An embodiment of this disclosure further provides a non-transitory computer-readable storage medium. The readable storage medium has at least one instruction stored thereon. The at least one instruction is loaded and executed by a processor to implement the speech message playback method provided in the foregoing embodiments.


An embodiment of this disclosure provides a computer program product or a computer program. The computer program product or the computer program includes computer instructions stored on a computer-readable storage medium. A processor of a computer device reads the computer instructions from the computer-readable storage medium. The processor executes the computer instructions, to cause the computer device to perform the speech message playback method provided in the foregoing embodiments.
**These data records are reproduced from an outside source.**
-- ==== Sys2Proof/Machine/Core.lean ====
section
/-! DEFINITION. The machine as the host's interface takes it. -/

def Sys2Proof.core : Host.Core :=
  { State := Sys2Proof.Machine.State
    Fault := Sys2Proof.Machine.Fault
    Refusal := Sys2Proof.Machine.Refusal
    step := Sys2Proof.Machine.step
    reset := Sys2Proof.Machine.State.reset }
end

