theorem opTable_filter_selects (cw : CmdWord) : opTable.filter (·.selects cw) = [opRow (decode cw)] := by
  rw [← opTable_filter_matchBits, opRow_decode_matchBits]
  exact List.filter_congr fun r hr => by rw [OpRow.selects, opTable_mask r hr]

theorem opRow_write_eq_bit (i : Instr) : (opRow i).write = (opRow i).matchBits.getLsbD 13 := by
  cases i <;> simp [opRow]

theorem opRow_sel_eq_bits (i : Instr) : (opRow i).sel = (opRow i).matchBits.extractLsb' 14 2 := by
  cases i <;> simp [opRow]

theorem opRow_decode_write (cw : CmdWord) : (opRow (decode cw)).write = cw.getLsbD 13 := by
  simp [opRow_write_eq_bit, opRow_decode_matchBits]

theorem opRow_decode_sel (cw : CmdWord) : (opRow (decode cw)).sel = cw.extractLsb' 14 2 := by
  rw [opRow_sel_eq_bits, opRow_decode_matchBits]
  refine BitVec.eq_of_getLsbD_eq fun q hq => ?_
  interval_cases q <;> simp

/-- What a word decodes to, with its operands where the pattern places them (R76 to R78). -/
theorem decode_form_cases (cw : CmdWord) :
    decode cw = .get (indexOperand cw) ∨ decode cw = .set (indexOperand cw) (valueOperand cw) ∨
    (∃ f, decode cw = fieldReadInstr f (indexOperand cw)) ∨
    ∃ f, decode cw = fieldWriteInstr f (indexOperand cw) (boolOperand cw) := by
  unfold decode
  split
  · exact .inl rfl
  · exact .inr (.inl rfl)
  · exact .inr (.inr (.inl ⟨.mine, rfl⟩))
  · exact .inr (.inr (.inr ⟨.mine, rfl⟩))
  · exact .inr (.inr (.inl ⟨.revealed, rfl⟩))
  · exact .inr (.inr (.inr ⟨.revealed, rfl⟩))
  · exact .inr (.inr (.inl ⟨.flagged, rfl⟩))
  · exact .inr (.inr (.inr ⟨.flagged, rfl⟩))

theorem fieldReadInstr_ne_set (f : Field) (idx idx' val : Int) : fieldReadInstr f idx ≠ .set idx' val := by
  cases f <;> simp [fieldReadInstr]

theorem fieldWriteInstr_ne_set (f : Field) (idx : Int) (b : Bool) (idx' val : Int) :
    fieldWriteInstr f idx b ≠ .set idx' val := by
  cases f <;> simp [fieldWriteInstr]

theorem fieldReadInstr_ne_fieldWriteInstr (f g : Field) (idx idx' : Int) (b : Bool) :
    fieldReadInstr f idx ≠ fieldWriteInstr g idx' b := by
  cases f <;> cases g <;> simp [fieldReadInstr, fieldWriteInstr]

theorem fieldWriteInstr_inj {f g : Field} {idx idx' : Int} {b c : Bool}
    (h : fieldWriteInstr f idx b = fieldWriteInstr g idx' c) : f = g ∧ idx = idx' ∧ b = c := by
  cases f <;> cases g <;> simp_all [fieldWriteInstr]

theorem decode_idx (cw : CmdWord) : (decode cw).idx = indexOperand cw := by
  obtain h | h | ⟨f, h⟩ | ⟨f, h⟩ := decode_form_cases cw <;> rw [h]
  · rfl
  · rfl
  · exact fieldReadInstr_idx f _
  · exact fieldWriteInstr_idx f _ _

theorem val_of_decode_eq_set {cw : CmdWord} {idx val : Int} (h : decode cw = .set idx val) : val = valueOperand cw := by
  obtain h' | h' | ⟨f, h'⟩ | ⟨f, h'⟩ := decode_form_cases cw <;> rw [h'] at h
  · cases h
  · injection h with _ hval; exact hval.symm
  · exact absurd h (fieldReadInstr_ne_set _ _ _ _)
  · exact absurd h (fieldWriteInstr_ne_set _ _ _ _ _)

theorem bool_of_decode_eq_fieldWriteInstr {cw : CmdWord} {f : Field} {idx : Int} {b : Bool}
    (h : decode cw = fieldWriteInstr f idx b) : b = boolOperand cw := by
  obtain h' | h' | ⟨g, h'⟩ | ⟨g, h'⟩ := decode_form_cases cw <;> rw [h'] at h
  · cases f <;> cases h
  · exact absurd h.symm (fieldWriteInstr_ne_set _ _ _ _ _)
  · exact absurd h (fieldReadInstr_ne_fieldWriteInstr _ _ _ _ _)
  · obtain ⟨-, -, hb⟩ := fieldWriteInstr_inj h
    exact hb.symm

/-- The effective bits of the value operand are CW[2:0] (R75, R77, R102). -/
theorem valueOperand_mod_eight (cw : CmdWord) : valueOperand cw % 8 = (cw.extractLsb' 0 3).toNat := by
  simp only [valueOperand, BitVec.extractLsb'_toNat, Nat.shiftRight_zero]
  omega

/-- Settles O34: the row of the decoded command has the word's bits under the mask, and no two rows have the same match;
direction and selector are read off the match; the operands are those of `decode_form_cases`. -/
theorem opcodeRowsPartitionTheWords : Obligations.OpcodeRowsPartitionTheWords := by
  refine ⟨rfl, fun cw => ⟨opTable_filter_selects cw, opRow_decode_write cw, opRow_decode_sel cw⟩, fun f idx b => ?_,
    fun i => ?_, fun cw => ⟨decode_idx cw, fun idx val h => ?_, fun _ _ _ => bool_of_decode_eq_fieldWriteInstr⟩⟩
  · cases f <;> simp [fieldReadInstr, fieldWriteInstr, opRow, fieldOffset]
  · cases i <;> simp [opRow, Instr.kind]
  · rw [val_of_decode_eq_set h, valueOperand_mod_eight]

/-! ## A command word on the ports (R83) -/

/-- The sign extension of the index field (R76). -/
theorem indexOperand_eq_ite (cw : CmdWord) : indexOperand cw =
    if (cw.extractLsb' 8 5).toNat < 16 then ((cw.extractLsb' 8 5).toNat : Int)
    else ((cw.extractLsb' 8 5).toNat : Int) - 32 := by
  rw [indexOperand, BitVec.toInt_eq_toNat_cond]
  split <;> split <;> omega

theorem step_of_inputs {s : State} {p : PortIn} {rest : List PortIn} (h : s.inputs = p :: rest) :
    step s = serve p { s with inputs := rest } := by
  rw [step, serveNext, h]

theorem serve_presentWord {s : State} (cw : CmdWord) (h : s.constructed = true) :
    serve (presentWord cw) s = exec (decode cw) s :=
  if_pos h
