-- ==== Sys2Proof/Machine/Reset.lean ====
section
/-! DEFINITION. RESET (spec/70_reset_and_hazards.md R220). -/

namespace Sys2Proof.Machine

/-- RESET (R220): WO, CUR and PEND take their reset values; CSUM and every cell of BUF become unspecified, whatever they
held: CSUM a free value, every cell unwritten (log entries 5 and 7). The inbound stream and the configuration are not
touched (corner cases (b), (d)), nothing is sent, raised or published. -/
def execReset (s : State) : Result :=
  .next { s with
    wo := Config.awaitWo
    cur := .idle
    pend := false
    csum := Config.unspecifiedCsum (s.resets + 1)
    buf := []
    resets := s.resets + 1 }

end Sys2Proof.Machine
end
One or more modules, submodules, and/or units of the apparatus can be implemented by processing circuitry, software, or a combination thereof, for example. The term module (and other similar terms such as unit, submodule, etc.) in this disclosure may refer to a software module, a hardware module, or a combination thereof. A software module (e.g., computer program) may be developed using a computer programming language and stored in memory or non-transitory computer-readable medium. The software module stored in the memory or medium is executable by a processor to thereby cause the processor to perform the operations of the module. A hardware module may be implemented using processing circuitry, including at least one processor and/or memory. Each hardware module can be implemented using one or more processors (or processors and memory). Likewise, a processor (or processors and memory) can be used to implement one or more hardware modules. Moreover, each module can be part of an overall module that includes the functionalities of the module. Modules can be combined, integrated, separated, and/or duplicated to support various applications. Also, a function being performed at a particular module can be performed at one or more other modules and/or by one or more other devices instead of or in addition to the function performed at the particular module. Further, modules can be implemented across multiple devices and/or other components local or remote to one another. Additionally, modules can be moved from one device and added to another device, and/or can be included in both devices.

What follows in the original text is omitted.